I agree that we should have different names for these concepts. A quick google search shows that "Forward Adjacencies" has been used in RFC4655. The phrase appears once in this paragraph:
There is benefit in knowing which TE LSPs exist, and their routing, to support such applications as placing a high-priority TE LSP in a crowded network such that it preempts as few other TE LSPs as possible (also known as the "minimal perturbation" problem). Note that preempting based on the minimum number of links might not result in the smallest number of TE LSPs being disrupted. Another application concerns the construction and maintenance of a Virtual Network Topology [MLN]. It is also helpful to understand which other TE LSPs exist in the network in order to decide how to manage the forward adjacencies that exist or need to be set up. The cost- benefit of stateful PCE computation would be helpful to determine if the benefit in path computation is sufficient to offset the additional drain on the network and computational resources.
And in this comment in BGL's implementation of Parallel Brandes' Algorithm:
// Mark forward adjacencies in DAG of shortest paths
I think that neighbors is the more fundamental concept and the set of outgoing edges in a multigraph is the secondary concept with a representation that depends on the implementation details of the multigraph.

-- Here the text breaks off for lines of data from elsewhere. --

-- ==== Sys2Proof/Tests/Slice0.lean ====
section
/-! SUPPORT. Witnesses: for each statement a concrete device and operands that meet its hypotheses together; ill-formed commands
that the check refuses; instruction words written out from the spec; single steps on small devices. What the settings leave opaque
(whether a record deciphers, a segment opens) has no concrete witness: those statements hold whichever way it falls. -/

namespace Sys2Proof.Tests

open Sys2Proof Sys2Proof.Machine

set_option maxRecDepth 100000

/-- Fields of registers put one after another: page, field, value, place. -/
def puts (d : Device) (l : List (PageRef × Fld × Nat × Nat)) : Device :=
  l.foldl (fun (d : Device) (x : PageRef × Fld × Nat × Nat) => d.put x.1 x.2.1 x.2.2.1 x.2.2.2) d

/-- A small device in a mode: PERST_N released, the core PLL running, the fabric powered, bay 0 open and running. -/
def inMode (m : Nat) : Device :=
  puts { Device.fresh with perst := false, fabricOn := true, writesOn := [(0, true)] }
    [(.sill, fSillDeviceModeMode, m, 0), (.clk, fClkSrcRunRun, 1024, 0), (.pbay 0, fPbayShutterState, shutterOpen, 0)]

/-- In SERVICE. -/
def svc : Device := inMode mService

/-- In SERVICE, with the mesh, fabric and core clocks running. -/
def up : Device := puts svc [(.clk, fClkSrcRunRun, 0x41F, 0)]

/-- A device with nothing waiting. -/
def idle (d : Device) : State := { pending := [], dev := d }

/-- Staged fields that are in force: page, field, value, place. -/
def sets (d : Device) (l : List (PageRef × Fld × Nat × Nat)) : Device :=
  l.foldl (fun (d : Device) (x : PageRef × Fld × Nat × Nat) =>
    let k := fldKey x.1 x.2.1 x.2.2.2
    { d with committed := sset regReset d.committed k (setBits (sget regReset d.committed k) x.2.1.lo x.2.1.width x.2.2.1) }) d

/-- Link 0 in a state, its transmitter and receiver in a mode, with what stands behind its registers. -/
def linked (state tx rx : Nat) (k : LinkSt) : Device :=
  puts { svc with links := [(0, k)] }
    [(.txl 0, fTxlLinkStatusState, state, 0), (.txl 0, fTxlPhyTxMode, tx, 0), (.txl 0, fTxlPhyRxMode, rx, 0)]

/-- A packet of an opcode and class, to a local address. -/
def pkt (op : BitVec 6) (cls : BitVec 2) (laddr : BitVec 54) (len : BitVec 8) (data : List Byte) : Packet :=
  { dst := 0, src := 7, cls := cls, op := op, len := len, tag := 5, laddr := laddr, ord := false, prio := 0, ch := false, v := true
    lock := false, rsv := 0, hcrc := 0, payload := data, flits := flitCount data.length }

/-! ### The machine and its management -/

theorem test_step_front : ({ pending := [.idcode], dev := svc } : State).pending = .idcode :: [] ∧ (idle svc).pending = [] := by decide

theorem test_some_command_answers : ∃ t, exec .idcode (idle svc) = .next t := ⟨_, (exec_idcode _).trans rfl⟩

/-- A command that leads to undefined behaviour: SRC_RUN starts the mesh PLL while the core PLL runs with another multiplier
(R145). -/
theorem test_some_behaviour_undefined : undefinedBy { svc with committed := [(fldKey .clk fClkSrcCfgMult 0, 0x28)] }
    ({ svc with committed := [(fldKey .clk fClkSrcCfgMult 0, 0x28)] }.writeSrcRun 1025) = some .clockRatio := by decide
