/-- The module hop path of a parsed path. -/
def Path.moduleHops (p : Path) : List Nat := p.groups ++ (p.module.map (0x2000 + ·)).toList

/-- The unit, module or composite that a path names (R30); none when it names none. -/
def State.resolve (s : State) (hops : List Nat) : Option Target :=
  match parsePath hops with
  | none => none
  | some p =>
    let own := p.domain.isNone || p.domain == some s.fabric.site
    if p.module.isNone && p.groups.isEmpty then (if p.domain.isNone then some (.unit p.below) else none)
    else if p.module.isNone then
      (match p.groups.reverse with
        | g :: _ => if own && (s.composites.find (g % 4096)).isSome then some (.composite (g % 4096)) else none
        | [] => none)
    else if own && p.moduleHops = s.fabric.path then some (.unit p.below)
    else if !own || s.members.modules.any (fun e => e.2 = p.moduleHops) then some (.remote hops)
    else none

/-- The mailbox may name the target (R378). -/
def State.mayName (s : State) (mb : Nat) (t : Target) : Bool :=
  if s.isAdmin mb then true
  else
    let own (d : Nat) : Bool := Nat.testBit (s.ctx (mb / 4)).dieMask d
    match t with
    | .composite _ => true
    | .remote _ => false
    | .unit .module => true
    | .unit (.ctx n) => n == mb / 4
    | .unit (.die d) => own d
    | .unit (.region g) => own (g / 4)
    | .unit (.cluster c) => own (c / 16)
    | .unit (.core k) => own (k / 64)
    | .unit _ => false

/-! ### Handling a request -/

/-- A request as its command's meaning sees it. -/
structure KReq where
  mb : Nat
  tag : Nat
  code : Nat
  unit : UnitId
  args : List W64
deriving DecidableEq, Repr

/-- The context whose mailbox the request came through, on this module or on the one that sent it on (R370, R378). -/
def KReq.x (k : KReq) : Nat := k.mb % 32 / 4
def KReq.ref (k : KReq) : CmdRef := ⟨k.mb, k.tag, k.code⟩
/-- Argument word i. -/
def KReq.arg (k : KReq) (i : Nat) : W64 := k.args.getD i 0#64

/-- What a command's meaning gives: a completion's status and reply words, or nothing yet. -/
abbrev KResult := State × Option (Nat × List W64)

/-- A completion with no reply words. -/
def done (s : State) (status : Nat) : KResult := (s, some (status, []))

/-- The words of a request whose row gives the command code (R379). -/
def reqWords (r : Req) (code : Nat) : List W64 := (r.top ++ BitVec.ofNat 16 code) :: r.rest
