-- ==== Sys2Proof/Machine/Commit.lean ====
section
/-! DEFINITION. Machine/Commit.lean: seals, step failure, two-phase commit (R590 to R619), and the end of a stream,
which every failure and every commit bears on (R402 to R406, R606). -/
namespace Sys2Proof.Machine

/-! ### The member table and the commit tree (R590, R591) -/

/-- The DN at a rank. -/
def Job.dnOf (j : Job) (r : Nat) : Nat := j.table.getD r 0
/-- Position of a rank among the live members. -/
def Job.position (j : Job) (r : Nat) : Option Nat := j.live.findIdx? fun x => x == r
/-- The commit lead: the lowest-ranked live member. -/
def Job.lead (j : Job) : Nat := j.live.getD 0 0
def Job.isLead (j : Job) : Bool := j.member && j.live.head? == some j.rank
/-- The parent in the tree of fan-out 8; the lead has none. -/
def Job.parent (j : Job) : Option Nat :=
  match j.position j.rank with
  | some 0 => none
  | some i => j.live[(i - 1) / 8]?
  | none => none
/-- The children in the tree. -/
def Job.children (j : Job) : List Nat :=
  match j.position j.rank with
  | some i => (j.live.drop (8 * i + 1)).take 8
  | none => []
/-- The rank whose DN this is, among the live members. -/
def Job.rankOfDn (j : Job) (dn : Nat) : Option Nat := j.live.find? fun r => j.dnOf r == dn
/-- The buddy and the mirror source of the context's rank (R592). -/
def Job.buddy (j : Job) : Option Nat := if j.stride = 0 then none else some ((j.rank + j.stride) % j.table.length)
def Job.mirrorSource (j : Job) : Option Nat :=
  if j.stride = 0 then none else some ((j.rank + j.table.length - j.stride) % j.table.length)

/-! ### Messages (R594, R595) -/

namespace Msg
def seal_ : Nat := 0x01
def stepFail : Nat := 0x02
def ready : Nat := 0x03
def commit : Nat := 0x04
def abort : Nat := 0x05
def query : Nat := 0x06
def decision : Nat := 0x07
def mirrorDone : Nat := 0x08
def vote : Nat := 0x10
def expel : Nat := 0x11
def healthAsk : Nat := 0x12
def healthReply : Nat := 0x13
def memberSync : Nat := 0x14
end Msg

/-! Causes of a step failure (R603). -/
namespace CauseOf
def breach : Nat := 0x01
def local_ : Nat := 0x02
def stream : Nat := 0x03
def caddy : Nat := 0x04
def sealLate : Nat := 0x05
def sealMissing : Nat := 0x06
def ledgerFull : Nat := 0x07
def mirror : Nat := 0x08
def memberLost : Nat := 0x09
def commitTimeout : Nat := 0x0A
def time : Nat := 0x0B
end CauseOf

/-- Sends a job message of a context to the member with a DN (R594). -/
def State.jobMsg (s : State) (x dn msg cause step : Nat) (arg : Nat) : State :=
  let c := s.ctx x
  s.injectDn 0x06 0 dn (some x) 0 [mkWord [(0, 8, msg), (8, 8, cause), (16, 17, c.job.rank)], c.jobId, BitVec.ofNat 64 step, BitVec.ofNat 64 arg]

/-- Sends a domain message (R594). -/
def State.domainMsg (s : State) (dn msg : Nat) (arg : W64) : State :=
  s.injectDn 0x06 0 dn none 0 [mkWord [(0, 8, msg)], 0#64, BitVec.ofNat 64 s.now, arg]

/-- The commit engine takes a message: its packet leaves the receive queue it stands in (R483). -/
def State.tookMsg (s : State) (m : CommitMsg) (msg : Nat) : State :=
  s.tookPacket 0x06 [mkWord [(0, 8, msg), (8, 8, m.cause), (16, 17, m.rank)], m.job, BitVec.ofNat 64 m.step, m.arg]

/-- The context whose job a message names; only a member takes one. -/
def State.ctxOfJob (s : State) (job : W64) : Option Nat :=
  (List.range 8).find? fun x => (s.ctx x).job.member && (s.ctx x).jobId == job && (s.ctx x).state ≠ .free

/-! ### Steps and epochs -/

def Job.stepOf (j : Job) (n : Nat) : Option StepSt := j.steps.find? fun t => t.step == n
def Job.updStep (j : Job) (n : Nat) (f : StepSt → StepSt) : Job :=
  { j with steps := j.steps.map fun t => if t.step = n then f t else t }
def Job.epoch (j : Job) (n : Nat) : Epoch := (j.epochs.find? fun e => e.n == n).getD { n := n }
/-- Changes an epoch of the context, opening it when it is not listed. -/
def Job.updEpoch (j : Job) (n : Nat) (f : Epoch → Epoch) : Job :=
  if j.epochs.any fun e => e.n == n then { j with epochs := j.epochs.map fun e => if e.n = n then f e else e }
  else { j with epochs := j.epochs ++ [f { n := n }] }

/-- Marks the running epoch of a context dirty: it is never sealed (R40, R598). -/
def State.taint (s : State) (x : Nat) : State := s.updJob x fun j => j.updEpoch s.now fun e => { e with dirty := true }

/-- The epochs from `from_` to the running one, oldest first: those in which work that began in epoch `from_` has run.
Epochs that closed 16 steeps ago or more have passed their deadlines (R601). -/
def State.epochsSince (s : State) (from_ : Nat) : List Nat :=
  (List.range (min 16 (s.now + 1 - from_))).reverse.map fun i => s.now - i

/-- Marks every epoch in which an operation has run dirty (R40, R598). -/
def State.taintFrom (s : State) (x from_ : Nat) : State :=
  forL (s.epochsSince from_) (fun n s => s.updJob x fun j => j.updEpoch n fun e => { e with dirty := true }) s

/-- Steps in progress that hold an epoch. -/
def Job.stepsOfEpoch (j : Job) (n : Nat) : List StepSt :=
  j.steps.filter fun t => t.firstEpoch ≤ n && (match t.lastEpoch with | some l => n ≤ l | none => true)

/-- DNs that received data of an epoch, or of a later epoch of the context, which may have taken data from it. -/
def Job.receivers (j : Job) (n : Nat) : List Nat :=
  ((j.epochs.filter fun e => n ≤ e.n).map (·.sentTo)).flatten.eraseDups

/-! ### The end of a stream -/

/-- Command queue of a slot (R333, R390). -/
def slotQueue (x slot : Nat) : Nat × Nat := if slot < 8 then (0, 0x140 + 8 * x + slot) else (1, 0x140 + 8 * x + (slot - 8))

/-- Statuses after which a slot is not held (R403, R606). -/
def endsFree (status : Nat) : Bool := status = St.ok || status = St.cancelled || status = St.stepAborted

/-- The words of a slot's oldest stream leave its queue, and with them those of cancelled streams behind it. -/
def goneLoop : Nat → Nat → Nat → State → State
  | 0, _, _, s => s
  | fuel + 1, x, slot, s =>
    let sl := (s.ctx x).slot slot
    match sl.streams with
    | t :: rest =>
      if t.gone then
        let q := slotQueue x slot
        goneLoop fuel x slot ((s.updCtx x fun c => c.setSlot slot { sl with streams := rest }).takeOldest q.1 q.2)
      else s
    | [] => s

def State.dropOldest (s : State) (x slot : Nat) : State :=
  let q := slotQueue x slot
  let s := s.takeOldest q.1 q.2
  goneLoop ((s.ctx x).slot slot).streams.length x slot s

/-! ### Captures (R620 to R622) -/

/-- A capture begins at the first boundary of its step: the stream, the versions and the spans, and which records of the
scale history hold a measured value (R124, R620). -/
def State.startCapture (s : State) (x : Nat) (t : Stream) : State :=
  let c := s.ctx x
  match c.job.capture with
  | none => s
  | some k =>
    let v := c.upd
    let spans := k.spans.flatMap fun p =>
      [BitVec.ofNat 64 (p.1 - c.fastBase * 0x200000), BitVec.ofNat 64 (p.2 / 8)] ++ s.mem.space.words (p.1 / 8) (p.2 / 8)
    let seen := BitVec.ofNat 64 c.measured.length :: c.measured.map fun e => mkWord [(0, 32, e.1), (32, 32, e.2)]
    let ws := BitVec.ofNat 64 t.words.length :: t.words ++ [BitVec.ofNat 64 v.version, BitVec.ofNat 64 v.slot, BitVec.ofNat 64 v.step,
      BitVec.ofNat 64 k.spans.length] ++ spans ++ seen
    s.updJob x fun j => { j with capture := some { k with running := true, words := ws } }

/-- All words of a capture, in the layout that STEP_REPLAY reads. -/
def Capture.all (k : Capture) : List W64 :=
  k.words ++ [BitVec.ofNat 64 k.payloads.length] ++ (k.payloads.flatMap fun p => BitVec.ofNat 64 p.length :: p) ++
    [BitVec.ofNat 64 k.trace.length] ++ k.trace.flatMap fun e => [e.1, e.2]

/-- A running capture ends with its stream: what fits is written, and CAPTURE_DONE reports it (R620). -/
def State.endCapture (s : State) (x : Nat) : State :=
  match (s.ctx x).job.capture with
  | none => s
  | some k =>
    if !k.running then s
    else
      let n := min k.all.length (k.bytes / 8)
      let s := s.storeTier (k.addr / 8) (k.all.take n)
      (s.updJob x fun j => { j with capture := none }).cmdEvent k.by_ (some x) {
        kind := 0x0307, detail := mkWord [(0, 63, 8 * n), (63, 1, b2n (decide (n < k.all.length)))] }

/-- A collective packet delivered to the context enters a running capture (R620). -/
def State.capturePayload (s : State) (x : Nat) (ws : List W64) : State :=
  s.updJob x fun j => { j with capture := j.capture.map fun k => if k.running then { k with payloads := k.payloads ++ [ws] } else k }

/-- A pass poured enters a running capture; in a replay it is written and compared (R620, R622). -/
def State.tracePass (s : State) (x : Nat) (e : W64 × W64) : State :=
  let s := s.updJob x fun j => { j with capture := j.capture.map fun k => if k.running then { k with trace := k.trace ++ [e] } else k }
  match (s.ctx x).job.replay with
  | none => s
  | some r =>
    let bad := r.trace[r.entry]? ≠ some e
    let s := if (s.ctx x).fastSpan (r.traceAddr + 16 * r.entry) 16 then s.storeTier (r.traceAddr / 8 + 2 * r.entry) [e.1, e.2] else s
    s.updJob x fun j => { j with replay := some { r with
      entry := r.entry + 1
      mismatches := if bad then r.mismatches + 1 else r.mismatches
      first := if bad && r.mismatches = 0 then r.entry else r.first } }

/-- The chain belongs to a stream: its context's slot, and the stream's STEP. -/
def Chain.of (h : Chain) (slot step : Nat) : Bool := h.slot = slot && h.step.toNat = step

/-- A chain of a stream that is still open when the stream ends is lost: ACC-L of its core goes to EMPTY (R167). -/
def Core.dropChain (c : Core) (x slot step : Nat) : Core :=
  match c.chain with
  | some h =>
    if h.ctx = some x && h.of slot step then
      { c with
        chain := none
        setA := if c.select = 0 then {} else c.setA
        setB := if c.select = 0 then c.setB else {} }
    else c
  | none => c

def Image.dropChain (i : Image) (slot step : Nat) : Image :=
  match i.acc with
  | some a => if a.2.of slot step then { i with acc := none } else i
  | none => i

So actually, I just took a look at the code, and I realize that I misspoke yesterday. fadj
and badj
are not in interface.jl
. They're not even exported from simplegraphs
, just used as accessors. Therefore, the correct contract is already with in_neighbors
and out_neighbors
.
So I'll check off that first idea as "already done" - there is no need for every graph type to support fadj
and badj
. Just out_neighbors
and in_neighbors
, but with the caveat that they should not be altered (they should be treated as immutable).
I would still appreciate some discussion on the remaining issues.
First, a propos #642, what exactly is distinction between the API and core? I assume by API you mean "if you make a custom graph Type, it must offer those functions". Does that imply that in moving into the core
, we moving these functions inside SimpleGraphs, and people making their own Types don't have to offer those functions?
(If I follow that right, then) I think those basic modifications are so core to network analysis they belong in the API. I suppose one can measure descriptives without them, but things like clique percolation, robustness measures, and things like Louvain algorithm all require graph modifications. Never mind just building up graphs piecemeal.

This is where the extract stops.